Medical Specialty:
Surgery

Sample Name: Bone Impacted Tooth Removal


Description: Dentigerous cyst, left mandible associated with full bone impacted wisdom tooth #17. Removal of benign cyst and extraction of full bone impacted tooth #17.
(Medical Transcription Sample Report)


PREOPERATIVE DIAGNOSIS: Dentigerous cyst, left mandible associated with full bone impacted wisdom tooth #17.

POSTOPERATIVE DIAGNOSIS: Dentigerous cyst, left mandible associated with full bone impacted wisdom tooth #17.

PROCEDURE: Removal of benign cyst and extraction of full bone impacted tooth #17.

ANESTHESIA: General anesthesia with nasal endotracheal intubation.

SPECIMEN: Cyst and section tooth #17.

ESTIMATED BLOOD LOSS: 10 mL.

FLUIDS: 1200 of Lactated Ringer's.

COMPLICATIONS: None.

CONDITION: The patient was extubated and transported to the PACU in good condition. Breathing spontaneously.

INDICATION FOR PROCEDURE: The patient is a 38-year-old Caucasian male who was referred to clinic to evaluate a cyst in his left mandible. Preoperatively, a biopsy of the cyst was obtained and it was noted to be a benign dentigerous cyst.

After evaluation of the location of the cyst and the impacted wisdom tooth approximately the inferior border of the mandible, it was determined that the patient would benefit from removal of the cyst and removal of tooth #17 under general anesthesia in the operating room. Risks, benefits, and alternatives of treatment were thoroughly discussed with the patient and consent was obtained.

DESCRIPTION OF PROCEDURE: The patient was taken to the operating room #1 at Hospital and laid in the supine fashion on the operating room table. As stated, general anesthesia was induced with IV anesthetics and maintained with nasal endotracheal intubation and inhalation anesthetics. The patient was prepped and draped in usual oro-maxillofacial surgery fashion.

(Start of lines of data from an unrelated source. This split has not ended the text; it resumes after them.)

-- ==== Sys2Proof/Laws/Taking.lean ====
section
/-! SUPPORT. What the shared operations do, each said once: taking a command or a message, the slot checks, the derivation
of the sign, the posting of a notice, the bytes of a read, and the saturating rise. -/

namespace Sys2Proof.Machine

/-! ### The sign -/

@[simp] theorem State.onDash_deriveSign (f : DashLink → DashLink) (s : State) :
    (s.onDash f).deriveSign = s.deriveSign := rfl

@[simp] theorem State.onLink_deriveSign (f : PartitionLink → PartitionLink) (s : State) :
    (s.onLink f).deriveSign = s.deriveSign := rfl

@[simp] theorem State.onIc_deriveSign (f : Intercom → Intercom) (s : State) : (s.onIc f).deriveSign = s.deriveSign := rfl

@[simp] theorem State.onCal_deriveSign (f : Calendar → Calendar) (s : State) : (s.onCal f).deriveSign = s.deriveSign := rfl

@[simp] theorem State.onDist_deriveSign (f : Distance → Distance) (s : State) :
    (s.onDist f).deriveSign = s.deriveSign := rfl

@[simp] theorem State.onStore_deriveSign (f : Store → Store) (s : State) : (s.onStore f).deriveSign = s.deriveSign := rfl

@[simp] theorem State.count_deriveSign (f : Totalizers → Totalizers) (s : State) :
    (s.count f).deriveSign = s.deriveSign := rfl

/-- The lamps follow a change to any sign state. -/
@[simp] theorem Sign.change_shown (new : SignState) (g : Sign) : (g.change new).shown = new := by
  unfold Sign.change; split
  · rename_i h; exact h.symm
  · rfl

@[simp] theorem Sign.change_latch (new : SignState) (g : Sign) : (g.change new).latch = g.latch := by
  unfold Sign.change; split <;> rfl

@[simp] theorem Sign.change_duty (new : SignState) (g : Sign) : (g.change new).duty = g.duty := by
  unfold Sign.change; split <;> rfl

@[simp] theorem Sign.change_shareAccept (new : SignState) (g : Sign) : (g.change new).shareAccept = g.shareAccept := by
  unfold Sign.change; split <;> rfl

/-- The derivation does not read the sign state shown, nor the lamps. -/
theorem State.deriveSign_congr {s t : State} (hs : s.slots = t.slots) (hp : s.supply.power = t.supply.power)
    (hl : s.sign.latch = t.sign.latch) (hd : s.sign.duty = t.sign.duty) (ha : s.sign.shareAccept = t.sign.shareAccept)
    (hh : s.shiftIsOpen = t.shiftIsOpen) : s.deriveSign = t.deriveSign := by
  have h1 : s.anyActive = t.anyActive := by unfold State.anyActive; rw [hs]
  have h2 : s.activeCount = t.activeCount := by unfold State.activeCount; rw [hs]
  have h3 : s.anyFree = t.anyFree := by unfold State.anyFree; rw [hs]
  unfold State.deriveSign
  rw [hp, hl, hd, ha, hh, h1, h2, h3, hs]

@[simp] theorem State.onSign_change_deriveSign (new : SignState) (s : State) :
    (s.onSign (·.change new)).deriveSign = s.deriveSign :=
  State.deriveSign_congr rfl rfl (Sign.change_latch new s.sign) (Sign.change_duty new s.sign)
    (Sign.change_shareAccept new s.sign) rfl

/-- A derivation made again changes nothing where the sign already follows (R141). -/
theorem State.followSign_of_follows {s : State} (h : SignFollows s) : s.followSign = s := if_pos h.symm

/-- After a derivation the sign state is the one its inputs give (R141). -/
theorem State.followSign_follows (s : State) : SignFollows s.followSign := by
  unfold State.followSign SignFollows
  split
  · rename_i h; exact h.symm
  · simp

/-! ### Commands and messages -/

/-- The bytes of a command that is not taken change the count of a frame in progress, and nothing else of the link. -/
theorem DashLink.ignore_eq (bytes : Nat) (d : DashLink) :
    d.ignore bytes = { d with counted := if d.frame = .idle then d.counted else d.counted + bytes } := by
  unfold DashLink.ignore
  by_cases h : d.frame = .idle <;> simp only [h, if_true, if_false]
  rw [← h]

@[simp] theorem DashLink.ignore_frame (bytes : Nat) (d : DashLink) : (d.ignore bytes).frame = d.frame := by
  rw [DashLink.ignore_eq]

@[simp] theorem DashLink.ignore_watch (bytes : Nat) (d : DashLink) : (d.ignore bytes).watch = d.watch := by
  rw [DashLink.ignore_eq]

@[simp] theorem DashLink.ignore_events (bytes : Nat) (d : DashLink) : (d.ignore bytes).events = d.events := by
  rw [DashLink.ignore_eq]

@[simp] theorem DashLink.ignore_mask (bytes : Nat) (d : DashLink) : (d.ignore bytes).mask = d.mask := by
  rw [DashLink.ignore_eq]

@[simp] theorem DashLink.ignore_drstLow (bytes : Nat) (d : DashLink) : (d.ignore bytes).drstLow = d.drstLow := by
  rw [DashLink.ignore_eq]

/-- What taking a command can do: outside an open command frame its bytes are ignored; within one, the command's effect,
its answer in the frame, and the sign derived again. -/
theorem takeCommand_cases (args : Nat) (body : State → Reply × State) (s : State) :
    (s.serves = false ∧ takeCommand args body s = s.onDash (·.ignore (args + 1))) ∨
    (s.serves = true ∧ takeCommand args body s = (((body s).2).answerFrame args (body s).1).followSign) := by
  unfold takeCommand
  cases h : s.serves <;> simp

/-- A served command that leaves the state as it was, but for its answer. -/
theorem takeCommand_of_unchanged {args : Nat} {body : State → Reply × State} {s : State} {r : Reply}
    (h : s.serves = true) (hf : SignFollows s) (hb : body s = (r, s)) :
    takeCommand args body s = s.answerFrame args r := by
  unfold takeCommand
  rw [if_pos h, hb]
  exact State.followSign_of_follows hf

/-- What taking a message can do: nothing outside ACTIVE; in it, the message's effect and the sign derived again. -/
theorem takeMessage_cases (body : State → State) (s : State) :
    (s.supply.power ≠ .active ∧ takeMessage body s = s) ∨
    (s.supply.power = .active ∧ takeMessage body s = (body s).followSign) := by
  unfold takeMessage
  by_cases h : s.supply.power = .active <;> simp [h]

/-- What the slot checks of a command can do (R5). -/
theorem withSlot_cases (length : Nat) (slot : Byte) (s : State) (f : Fin 4 → Trip → Reply × State) :
    (slotArg slot = none ∧ withSlot length slot s f = refuse length .badArg s) ∨
    (∃ i, slotArg slot = some i ∧ s.slot i = none ∧ withSlot length slot s f = refuse length .badState s) ∨
    (∃ i t, slotArg slot = some i ∧ s.slot i = some t ∧ withSlot length slot s f = f i t) := by
  unfold withSlot
  cases h : slotArg slot with
  | none => exact .inl ⟨rfl, rfl⟩
  | some i =>
    cases h' : s.slot i with
    | none => exact .inr (.inl ⟨i, rfl, h', by simp [h']⟩)
    | some t => exact .inr (.inr ⟨i, t, rfl, h', by simp [h']⟩)

/-- A fare found by its trip number is in the slot that holds that number. -/
theorem State.findTrip_some {s : State} {n : Nat} {i : Fin 4} (h : s.findTrip n = some i) :
    n ≠ 0 ∧ ∃ t, s.slot i = some t ∧ t.number = n := by
  unfold State.findTrip at h
  split at h
  · cases h
  · rename_i hn
    refine ⟨hn, ?_⟩
    have := List.find?_some h
    cases hs : s.slot i with
    | none => simp [hs] at this
    | some t => exact ⟨t, rfl, by simpa [hs] using this⟩

/-- What the first checks of a message that names a fare can do (R103). -/
theorem withFare_cases (x : Station) (kind : Byte) (n : Nat) (s : State) (f : Fin 4 → Trip → State) :
    (withFare x kind n s f = s.deny x kind .noFare none) ∨
    (∃ i t, s.slot i = some t ∧ t.number = n ∧ t.stations.has x = false
      ∧ withFare x kind n s f = s.deny x kind .stationMismatch (some t)) ∨
    (∃ i t, s.slot i = some t ∧ t.number = n ∧ t.stations.has x = true ∧ withFare x kind n s f = f i t) := by
  unfold withFare
  cases h : s.findTrip n with
  | none => exact .inl rfl
  | some i =>
    obtain ⟨-, t, ht, hn⟩ := State.findTrip_some h
    simp only [ht]
    cases hx : t.stations.has x with
    | true => exact .inr (.inr ⟨i, t, ht, hn, hx, by simp⟩)
    | false => exact .inr (.inl ⟨i, t, ht, hn, hx, by simp⟩)

/-! ### Notices -/

/-- R188: what posting a notice can do to the two slots. -/
theorem PartitionLink.post_notices (p : PartitionLink) (x : Station) (n : Notice) :
    (p.post x n).notices = if givesWay (p.notices.get x) n then p.notices.set x (some n) else p.notices := by
  unfold PartitionLink.post
  split <;> simp_all [PartitionLink.put]

@[simp] theorem PartitionLink.post_selector (p : PartitionLink) (x : Station) (n : Notice) :
    (p.post x n).selector = p.selector := by
  unfold PartitionLink.post; split <;> rfl

/-- R187: a read of `clocked` bytes returns the first of the sixteen bytes of the notice it copied, and 0xFF for every
byte after them. -/
theorem NoticeRead.bytes_eq (clocked : Nat) (r : NoticeRead) :
    r.bytes clocked = (noticeBytes r.station r.copy ++ List.replicate clocked 0xFF).take clocked := by
  apply List.ext_getElem?
  intro n
  simp only [NoticeRead.bytes, List.getElem?_map, List.getElem?_take]
  by_cases h : n < clocked
  · have hr : (List.range clocked)[n]? = some n := by simp [h]
    rw [hr, if_pos h]
    by_cases hk : n < (noticeBytes r.station r.copy).length
    · rw [List.getElem?_append_left hk]
      simp [NoticeRead.outByte, List.getD, hk]
    · have hb : n - (noticeBytes r.station r.copy).length < clocked := by omega
      rw [List.getElem?_append_right (by omega)]
      simp [NoticeRead.outByte, List.getD, List.getElem?_eq_none (by omega : (noticeBytes r.station r.copy).length ≤ n),
        hb]
  · have hr : (List.range clocked)[n]? = none := by simp; omega
    rw [hr, if_neg h]; rfl

/-! ### Counts -/

/-- A saturating rise stays a 32-bit count. -/
theorem satAdd_le (a b : Nat) : satAdd a b ≤ 4294967295 := Nat.min_le_right _ _

/-- A saturating rise of a 32-bit count does not lower it. -/
theorem le_satAdd {a : Nat} (b : Nat) (h : a ≤ 4294967295) : a ≤ satAdd a b :=
  Nat.le_min.mpr ⟨Nat.le_add_right a b, h⟩

/-! ### Records -/

@[simp] theorem Trip.recompute_totalDue (t : Trip) : t.recompute.totalDue = t.flagFall + t.stepTotal + t.extrasTotal := rfl

/-- R34, R35: a step leaves the record's number, state, stations and extras as they were. -/
theorem takeStep_frame (amount : Nat) (t : Trip) :
    (takeStep amount t).number = t.number ∧ (takeStep amount t).state = t.state
      ∧ (takeStep amount t).stations = t.stations ∧ (takeStep amount t).extras = t.extras
      ∧ (takeStep amount t).flagFall = t.flagFall ∧ (takeStep amount t).extrasTotal = t.extrasTotal
      ∧ (takeStep amount t).segments = t.segments ∧ (takeStep amount t).window = t.window
      ∧ (takeStep amount t).payment = t.payment ∧ (takeStep amount t).share = t.share
      ∧ (takeStep amount t).progress = t.progress ∧ (takeStep amount t).remainder = t.remainder
      ∧ (takeStep amount t).hiredMetres = t.hiredMetres ∧ (takeStep amount t).hiredSeconds = t.hiredSeconds := by
  unfold takeStep; repeat' split
  all_goals simp [Trip.recompute]

/-- R34: the steps of a second leave what one step leaves. -/
theorem takeSteps_frame (amount n : Nat) (t : Trip) :
    (takeSteps amount n t).number = t.number ∧ (takeSteps amount n t).state = t.state
      ∧ (takeSteps amount n t).stations = t.stations ∧ (takeSteps amount n t).extras = t.extras
      ∧ (takeSteps amount n t).flagFall = t.flagFall ∧ (takeSteps amount n t).extrasTotal = t.extrasTotal
      ∧ (takeSteps amount n t).segments = t.segments ∧ (takeSteps amount n t).window = t.window
      ∧ (takeSteps amount n t).payment = t.payment ∧ (takeSteps amount n t).share = t.share
      ∧ (takeSteps amount n t).progress = t.progress ∧ (takeSteps amount n t).remainder = t.remainder
      ∧ (takeSteps amount n t).hiredMetres = t.hiredMetres ∧ (takeSteps amount n t).hiredSeconds = t.hiredSeconds := by
  induction n generalizing t with
  | zero => simp [takeSteps]
  | succ n ih =>
    have a := ih (takeStep amount t)
    have b := takeStep_frame amount t
    simp only [takeSteps]
    simp only [b] at a
    exact a

/-- R34: the steps of a second do not read the progress or the remainder, and keep them. -/
theorem takeSteps_progress (amount n : Nat) (t : Trip) (p r : Nat) :
    takeSteps amount n { t with progress := p, remainder := r }
      = { takeSteps amount n t with progress := p, remainder := r } := by
  induction n generalizing t with
  | zero => rfl
  | succ n ih =>
    have e : takeStep amount { t with progress := p, remainder := r }
        = { takeStep amount t with progress := p, remainder := r } := by
      unfold takeStep; simp only []; repeat' split
      all_goals rfl
    simp only [takeSteps, e, ih]

/-- R2: a step keeps the total due the sum of its parts. -/
theorem takeStep_due (amount : Nat) (t : Trip) (h : t.totalDue = t.flagFall + t.stepTotal + t.extrasTotal) :
    (takeStep amount t).totalDue
      = (takeStep amount t).flagFall + (takeStep amount t).stepTotal + (takeStep amount t).extrasTotal := by
  unfold takeStep; repeat' split
  · exact h
  · rfl
  · rfl

/-- R35: a step keeps the total due at or below the cap. -/
theorem takeStep_le (amount : Nat) (t : Trip) (h : t.totalDue = t.flagFall + t.stepTotal + t.extrasTotal)
    (hc : t.totalDue ≤ dueMax) : (takeStep amount t).totalDue ≤ dueMax := by
  unfold takeStep; repeat' split
  · exact hc
  · simp [Trip.recompute, Trip.dueSum]; omega
  · simp [Trip.recompute, Trip.dueSum]; omega

end Sys2Proof.Machine
end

Approximately, #6 mL of 2% lidocaine with 1:100,000 epinephrine was injected in the usual nerve block fashion. After waiting appropriate time for local anesthesia to take effect, a moistened Ray-Tec sponge was placed in the posterior pharynx. Peridex mouth rinse was used to prep the oral cavity. This was removed with suction.

Using a #15 blade a sagittal split osteotomy incision was made along the left ramus. A full-thickness mucoperiosteal flap was elevated and the crest of the bone was identified where the crown had super-erupted since the biopsy 6 weeks earlier. Using a Hall drill, a buccal osteotomy was developed, the tooth was sectioned in half, fractured with an elevator and delivered in two pieces. Using a double-ended curette, the remainder of the cystic lining was removed from the left mandible and sent to pathology with the tooth for review.

The area was irrigated with copious amounts of sterile water and closed with 3-0 chromic gut suture. The throat pack was removed. The procedure was then determined to be over, and the patient was extubated, breathing spontaneously, and transported to the PACU in good condition.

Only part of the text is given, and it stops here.